# CycleOps PowerCal



## wgeorge111 (Nov 27, 2010)

Does anyone know anything about this power meter caculated from heart rate CycleOps PowerCal? The price is nice for $199.00. Hopefully there will be more info following Interbike.


----------



## JustTooBig (Aug 11, 2005)

It's a calculation, which tells you most of what you need to know. Calculated values are notoriously inaccurate.

Direct measurement = much higher accuracy.

Calculated value = not so much.


----------



## Kerry Irons (Feb 25, 2002)

*Calculation*



wgeorge111 said:


> Does anyone know anything about this power meter caculated from heart rate CycleOps PowerCal? The price is nice for $199.00. Hopefully there will be more info following Interbike.

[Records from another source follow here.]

-- ==== Sys2Proof/Tests/Slice0.lean ====
section
/-! SUPPORT. Tests whose expected results are the vectors of 95_test_vectors.md or the tables of 30_encoding.md, and for every
obligation with hypotheses a witness: a concrete state and operands that meet them together, clause by clause. -/

namespace Sys2Proof.Tests

open Sys2Proof Sys2Proof.Machine

/-! ## Helpers: small states -/

/-- The cells of a byte space that holds a message from index 0 on. -/
def cells (m : List Byte) : Memory := Memory.writeAll [] 0 m

/-- A core whose TX session sends `m` and stands at the given frame position; RX has no session. -/
def sending (m : List Byte) (cursor : Nat) (phase : BitVec 4) : State :=
  { State.reset with
    tx := { active := true, byteCount := m.length, byteCursor := cursor, bitPhase := phase,
            txs := cells m, draws := 0 } }

/-- A core whose RX session has the given CONTINUE and capacity and has taken the bytes `m`; TX has no session. -/
def receiving (cont : Bool) (cap : BitVec 17) (m : List Byte) : State :=
  { State.reset with
    rx := { RxUnit.reset with
            active := true, capacity := cap, cont := cont,
            writeCursor := BitVec.ofNat 17 m.length, rxd := cells m } }

/-- The same core with its deframer inside a frame. -/
def inFrame (s : State) (count : BitVec 4) (shift : Byte) : State :=
  { s with rx := { s.rx with rxdState := .data, rxdCount := count, rxdShift := shift } }

/-- The same core after the end of stream. -/
def ended (s : State) : State := { s with rx := { s.rx with eos := true, state := .streamEnded } }

/-- The same core with a command stream. -/
def given (s : State) (items : List Item) : State := { s with commands := items }

/-- The same core under the REFERENCE boundary. -/
def reference (s : State) : State := { s with params := { s.params with boundary := .reference } }

/-- The state an outcome goes on with. -/
def next? : Host.Outcome State Fault Refusal → Option State
  | .next s => some s
  | .fault _ => none
  | .refused _ => none

/-- The responses after an outcome: those of the state it goes on with. -/
def responses (o : Host.Outcome State Fault Refusal) : List Response :=
  match next? o with
  | some s => s.responses
  | none => []

/-- What RX_RDSR's first word would be after an outcome. -/
def rxsr0After (o : Host.Outcome State Fault Refusal) : Option Word := (next? o).map fun s => rxsr0 s.rx

/-- The three TX status words after an outcome. -/
def txWords (o : Host.Outcome State Fault Refusal) : Option (Word × Word × Word) :=
  (next? o).map fun s => (txsr0 s.params.boundary s.tx, txsr1 s.tx, txsr2 s.tx)

/-- A response with OK and words. -/
def words (ws : List Word) : List Response := [⟨.ok, none, ws.map .word, []⟩]

/-! ## Well-formedness -/

/-- A message whose length does not fit format L's 32-bit n is refused (R76). -/
theorem test_wf_refuses_long_message :
    Instr.wf (.txOpen (List.replicate (2 ^ 32) 0#8)) = false := by
  simp only [Instr.wf, List.length_replicate, Nat.lt_irrefl, decide_false]

theorem test_wf_accepts_empty_message : Instr.wf (.txOpen []) = true := by decide

/-- A stream that breaks R79 is refused by the stream check. -/
theorem test_stream_check_refuses :
    streamOk 0 [.byte 1#8] = false ∧
    streamOk 0 [.word 0x0100000002#40, .byte 1#8, .word 0x0200000000#40] = false ∧
    streamOk 0 [.word 0x0100000002#40, .byte 1#8] = true := by decide

/-! ## Decoding: words written out from R75 to R79, R83 and R84 -/

theorem test_decode_txOpen :
    decode [.word 0x0100000002#40, .byte 0x48#8, .byte 0x49#8] =
      .instr (.txOpen [0x48#8, 0x49#8]) [] := by decide
theorem test_decode_txOpen_empty : decode [.word 0x0100000000#40] = .instr (.txOpen []) [] := by decide
theorem test_decode_txNextBit : decode [.word 0x0200000000#40] = .instr .txNextBit [] := by decide
theorem test_decode_txClose : decode [.word 0x0300000000#40] = .instr .txClose [] := by decide
theorem test_decode_txRdsr : decode [.word 0x0400000000#40] = .instr .txRdsr [] := by decide
/-- `RX_OPEN cont=1, cap=3` of program P3. -/
theorem test_decode_rxOpen :
    decode [.word 0x110000000D#40] = .instr (.rxOpen true false 3#30) [] := by decide
/-- `silence=1` alone, and the largest CAP field. -/
theorem test_decode_rxOpen_fields :
    decode [.word 0x1100000002#40] = .instr (.rxOpen false true 0#30) [] ∧
    decode [.word 0x11FFFFFFFC#40] = .instr (.rxOpen false false 0x3FFFFFFF#30) [] := by decide
theorem test_decode_rxAccept :
    decode [.word 0x12FFFFFFFF#40] = .instr (.rxAccept (-1)) [] := by decide
theorem test_decode_rxEvent :
    decode [.word 0x13FFFFFFFE#40] = .instr (.rxEvent (-2)) [] := by decide
theorem test_decode_rxLinebit :
    decode [.word 0x1400000000#40] = .instr (.rxLinebit false) [] ∧
    decode [.word 0x1400000001#40] = .instr (.rxLinebit true) [] := by decide
theorem test_decode_rxResult : decode [.word 0x1500000000#40] = .instr .rxResult [] := by decide
theorem test_decode_rxClose : decode [.word 0x1600000000#40] = .instr .rxClose [] := by decide
theorem test_decode_rxRdsr : decode [.word 0x1700000000#40] = .instr .rxRdsr [] := by decide

/-- EN-1 to EN-5. -/
theorem test_decode_illegal :
    decode [.word 0x0000000000#40] = .illegal 0x0000000000#40 [] ∧
    decode [.word 0x0500000000#40] = .illegal 0x0500000000#40 [] ∧
    decode [.word 0xFF00000000#40] = .illegal 0xFF00000000#40 [] ∧
    decode [.word 0x0200000001#40] = .illegal 0x0200000001#40 [] ∧
    decode [.word 0x1400000002#40] = .illegal 0x1400000002#40 [] := by decide

/-- The neighbours of the two opcode groups. -/
theorem test_decode_illegal_neighbours :
    decode [.word 0x1000000000#40] = .illegal 0x1000000000#40 [] ∧
    decode [.word 0x1800000000#40] = .illegal 0x1800000000#40 [] ∧
    decode [.word 0x9200000000#40] = .illegal 0x9200000000#40 [] ∧
    decode [.word 0x1480000000#40] = .illegal 0x1480000000#40 [] ∧
    decode [.word 0x1680000000#40] = .illegal 0x1680000000#40 [] := by decide

/-- The encoder's words are those of R84's examples in program P3 and EN. -/
theorem test_encode :
    encode (.txOpen [0x48#8, 0x49#8]) = [.word 0x0100000002#40, .byte 0x48#8, .byte 0x49#8] ∧
    encode (.rxOpen true false 3#30) = [.word 0x110000000D#40] ∧
    encode (.rxAccept (-1)) = [.word 0x12FFFFFFFF#40] ∧
    encode (.rxLinebit true) = [.word 0x1400000001#40] := by decide

/-- The rows (match, mask) of spec/opcode_table.json: no word matches two of them. -/
def opcodeRows : List (BitVec 40 × BitVec 40) :=
  [(0x0100000000#40, 0xFF00000000#40), (0x0200000000#40, 0xFFFFFFFFFF#40),
   (0x0300000000#40, 0xFFFFFFFFFF#40), (0x0400000000#40, 0xFFFFFFFFFF#40),
   (0x1100000000#40, 0xFF00000000#40), (0x1200000000#40, 0xFF00000000#40),
   (0x1300000000#40, 0xFF00000000#40), (0x1400000000#40, 0xFFFFFFFFFE#40),
   (0x1500000000#40, 0xFFFFFFFFFF#40), (0x1600000000#40, 0xFFFFFFFFFF#40),
   (0x1700000000#40, 0xFFFFFFFFFF#40)]

theorem test_opcode_rows_do_not_overlap :
    opcodeRows.Pairwise fun a b => (a.1 ^^^ b.1) &&& a.2 &&& b.2 ≠ 0#40 := by decide

/-- Every row's own word is read as a table word and run by the next step. -/
theorem test_table_words :
    opcodeRows.map (fun r => decodeTableWord 40 r.1.toNat) =
      [some (.txOpen []), some .txNextBit, some .txClose, some .txRdsr,
       some (.rxOpen false false 0#30), some (.rxAccept 0), some (.rxEvent 0),
       some (.rxLinebit false), some .rxResult, some .rxClose, some .rxRdsr] := by decide

theorem test_table_word_runs :
    responses (step (State.reset.withFetchWord 40 0x0200000000)) =
      [⟨.noSession, some 0#40, [.bit true], []⟩] := by decide

/-- A data phase above the table's bits is zeros. -/
theorem test_table_word_data :
    decodeTableWord 40 0x0100000002 = some (.txOpen [0#8, 0#8]) ∧
    decodeTableWord 56 0x49480100000002 = some (.txOpen [0x48#8, 0x49#8]) := by decide

/-! ## One step of each operation -/

/-- TX-7 (n = 0) and TX-8 (n = 17 with TX_MAX_LEN = 16): INVALID_INPUT, the data bytes consumed, no session. -/
theorem test_txOpen_invalid :
    responses (exec (.txOpen []) State.reset) = [⟨.invalidInput, some 0#40, [], []⟩] ∧
    (next? (step (given State.reset (encode (.txOpen (List.replicate 17 7#8)))))).map
      (fun s => (s.tx.active, s.commands)) = some (false, []) := by decide

/-- TX-11: BUSY keeps the session. -/
theorem test_txOpen_busy :
    responses (exec (.txOpen [0x42#8]) (sending [0x41#8] 0 0#4)) = [⟨.busy, some 1#40, [], []⟩] ∧
    txWords (exec (.txOpen [0x42#8]) (sending [0x41#8] 0 0#4)) = some (0x01, 0, 1) := by decide

/-- L1-1: the first frame of "HELLO" is 0,0,0,0,1,0,0,1,0,1. -/
theorem test_txNextBit_frame :
    ((List.range 10).map fun p =>
      responses (exec .txNextBit (sending [0x48#8, 0x45#8] 0 (BitVec.ofNat 4 p)))) =
    [false, false, false, false, true, false, false, true, false, true].map
      fun b => [bitResponse b] := by decide

/-- TX-14: the stop bit, then the next byte's phase 0; here the message is over, so TXSR0 shows DONE. -/
theorem test_txNextBit_stop :
    responses (exec .txNextBit (sending [0x41#8] 0 9#4)) = [bitResponse true] ∧
    txWords (exec .txNextBit (sending [0x41#8] 0 9#4)) = some (0x03, 1, 1) := by decide

/-- TX-15 and TX-10. -/
theorem test_txClose :
    txWords (exec .txClose (sending [0x41#8] 0 3#4)) = some (0, 0, 0) ∧
    responses (exec .txClose State.reset) = [⟨.noSession, some 0#40, [], []⟩] := by decide

/-- TX-12, TX-13 and, with no session, TX-10. -/
theorem test_txRdsr :
    responses (exec .txRdsr (sending [0x48#8, 0x49#8] 1 2#4)) = words [0x21, 1, 2] ∧
    responses (exec .txRdsr (sending [0x41#8] 0 9#4)) = words [0x91, 0, 1] ∧
    responses (exec .txRdsr State.reset) = words [0, 0, 0] := by decide

/-- RI-8: a capacity of 65537; RI-7: BUSY. -/
theorem test_rxOpen_errors :
    responses (exec (.rxOpen false false 65537#30) State.reset) =
      [⟨.invalidInput, some 65537#40, [], []⟩] ∧
    responses (exec (.rxOpen true false 0#30) (receiving false 65536#17 [])) =
      [⟨.busy, some 1#40, [], []⟩] := by decide

/-- RI-10: RXSR0 = 0x301, capacity 65536, the port driven. -/
theorem test_rxOpen_fields :
    (next? (exec (.rxOpen true true 0#30) State.reset)).map
      (fun s => (rxsr0 s.rx, rxsr1 s.rx, rxsr2 s.rx, emitSilencePort s)) =
      some (0x301, 0, 65536, true) := by decide

/-- RI-2, RI-3 and RI-5: the low byte of a symbol is stored. -/
theorem test_rxAccept_low_byte :
    ([0x141#32, 0x7FFFFFFF#32, 0x100#32].map fun v =>
      (next? (exec (.rxAccept v) (receiving false 65536#17 []))).map fun s => s.rx.rxd.read 0) =
    [some (some 0x41#8), some (some 0xFF#8), some (some 0x00#8)] := by decide

/-- L1-3 (capacity 1, the second byte): BUFFER_OVERFLOW, RXSR0 = 0x37; L1-2: a carrier-lost symbol, 0x33. -/
theorem test_rxAccept_overflow_and_status :
    rxsr0After (exec (.rxAccept 0x42) (receiving false 1#17 [0x41#8])) = some 0x37 ∧
    responses (exec (.rxAccept 0x42) (receiving false 1#17 [0x41#8])) =
      [⟨.bufferOverflow, some 0x42#40, [], []⟩] ∧
    rxsr0After (exec (.rxAccept (-1)) (receiving false 65536#17 [0x41#8])) = some 0x33 := by decide

/-- ST-1, ST-2, ST-3, ST-8, ST-9 (CONTINUE = 0). -/
theorem test_rxEvent_stop :
    ([-1, -2, -5, 5, 0x80000000#32].map fun c =>
      rxsr0After (exec (.rxEvent c) (receiving false 65536#17 []))) =
    [some 0x33, some 0x11, some 0x01, some 0x01, some 0x01] := by decide

/-- ST-10, ST-11, ST-12 (CONTINUE = 1), and DF-7: a frame in progress is dropped. -/
theorem test_rxEvent_continue :
    ([-1, -2, -5].map fun c => rxsr0After (exec (.rxEvent c) (receiving true 65536#17 []))) =
      [some 0x121, some 0x111, some 0x101] ∧
    rxsr0After (exec (.rxEvent (-1)) (inFrame (receiving true 65536#17 []) 4#4 1#8)) =
      some 0x121 := by decide

/-- DF-1, its tenth bit: the byte 0x41 is delivered; DF-5: the fifth bit leaves DATA with count 4 (0x41001). -/
theorem test_rxLinebit_data :
    (next? (exec (.rxLinebit true) (inFrame (receiving false 65536#17 []) 8#4 0x41#8))).map
      (fun s => (rxsr0 s.rx, s.rx.writeCursor, s.rx.rxd.read 0)) =
      some (0x01, 1#17, some 0x41#8) ∧
    rxsr0After (exec (.rxLinebit false) (inFrame (receiving false 65536#17 []) 3#4 0x01#8)) =
      some 0x41001 := by decide

/-- DF-3: a framing error; DF-8, its tenth bit: STREAM_ENDED, deframer back in HUNT (0x33). -/
theorem test_rxLinebit_errors :
    responses (exec (.rxLinebit false) (inFrame (receiving false 65536#17 []) 8#4 0x41#8)) =
      [⟨.ok, none, [], [.framingError 0x41#8]⟩] ∧
    rxsr0After (exec (.rxLinebit true) (inFrame (ended (receiving false 65536#17 [])) 8#4 0x42#8)) =
      some 0x33 ∧
    responses (exec (.rxLinebit false) State.reset) = [⟨.noSession, some 0#40, [], []⟩] := by decide

/-- RI-13: the result after three bytes; RI-11: an empty one. -/
theorem test_rxResult :
    responses (exec .rxResult (receiving true 65536#17 [0x41#8, 0x42#8, 0x43#8])) =
      [⟨.ok, none, [.word 3, .byte 0x41#8, .byte 0x42#8, .byte 0x43#8], []⟩] ∧
    responses (exec .rxResult (ended (receiving false 65536#17 []))) = words [0] := by decide

/-- RI-15: after RX_CLOSE every status word is 0. -/
theorem test_rxClose :
    (next? (exec .rxClose (receiving true 3#17 [0x41#8]))).map
      (fun s => (rxsr0 s.rx, rxsr1 s.rx, rxsr2 s.rx)) = some (0, 0, 0) := by decide

/-- EN-6, and L1-2's status words. -/
theorem test_rxRdsr :
    responses (exec .rxRdsr State.reset) = words [0, 0, 0] ∧
    responses (exec .rxRdsr (ended (receiving false 65536#17 [0x41#8]))) =
      words [0x33, 1, 0x10000] := by decide

/-- P5, rows 2 and 3: ILLEGAL_OP through the step. -/
theorem test_step_illegal :
    responses (step (given State.reset [.word 0x1400000002#40])) =
      [⟨.illegalOp, some 0x1400000002#40, [], []⟩] := by decide

/-- R231: a core with no command waits. -/
theorem test_step_waits : step State.reset = .next State.reset := rfl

As JustTooBig noted, these kinds of calculations are notoriously innacurate. Even if you had a calibration curve that you developed yourself from a power meter plus heart rate measurements, your HR can easily vary 5-10 beats from one day to the next due to your level of hydration, how well rested you are, and ambient temperature.


----------



## multirider (Nov 5, 2007)

Kind of strange that CycleOps has a full page ad in magazines and nothing on their web site. I was thinking it might be useful for people who have multiple bikes, have an SRM or whatever on one bike, and would like to collect power data for ATL, CTL, and TSB tracking. 

It will be interesting to see how the thing works out for short intervals. In addition to the many factors that affect HR (sleep, stress, hydration, ambient temperature, humidity, etc),HR is a trailing indicator. I can start pumping out 125% of FTP without my HR responding for 30 seconds or more. So how would this thing recognize the new power output if my HR hasn't started moving yet? Similarly, if I'm at FTP for 20 minutes and then stop pedaling, my HR continues a bit before starting to recover.


----------



## Mr. Jones (Jul 4, 2006)

JustTooBig said:


> It's a calculation, which tells you most of what you need to know. Calculated values are notoriously inaccurate.
> 
> Direct measurement = much higher accuracy.
> 
> Calculated value = not so much.


They now have a video on their website that talks about how their calculations are super accurate and how in the lab heart rate perfectly predicts power. (They even have a fancy graph). I wonder how much manipulation they had to do to get that graph to look like that, or if they just made it up.


----------



## LouisVuitton (Aug 31, 2009)

Don't buy it. It's not worth it because it's not a real power meter


----------



## Coolhand (Jul 28, 2002)

Every guestometer like this tend to be a failure once people use them. And $200 isn't cheap either.


----------



## Alaska Mike (Sep 28, 2008)

Like the trainer charts that derive power from wheel speed. On the trainer, they work just fine and are kinda-sorta accurate. On the road (which they aren't designed for), they are nowhere near accurate.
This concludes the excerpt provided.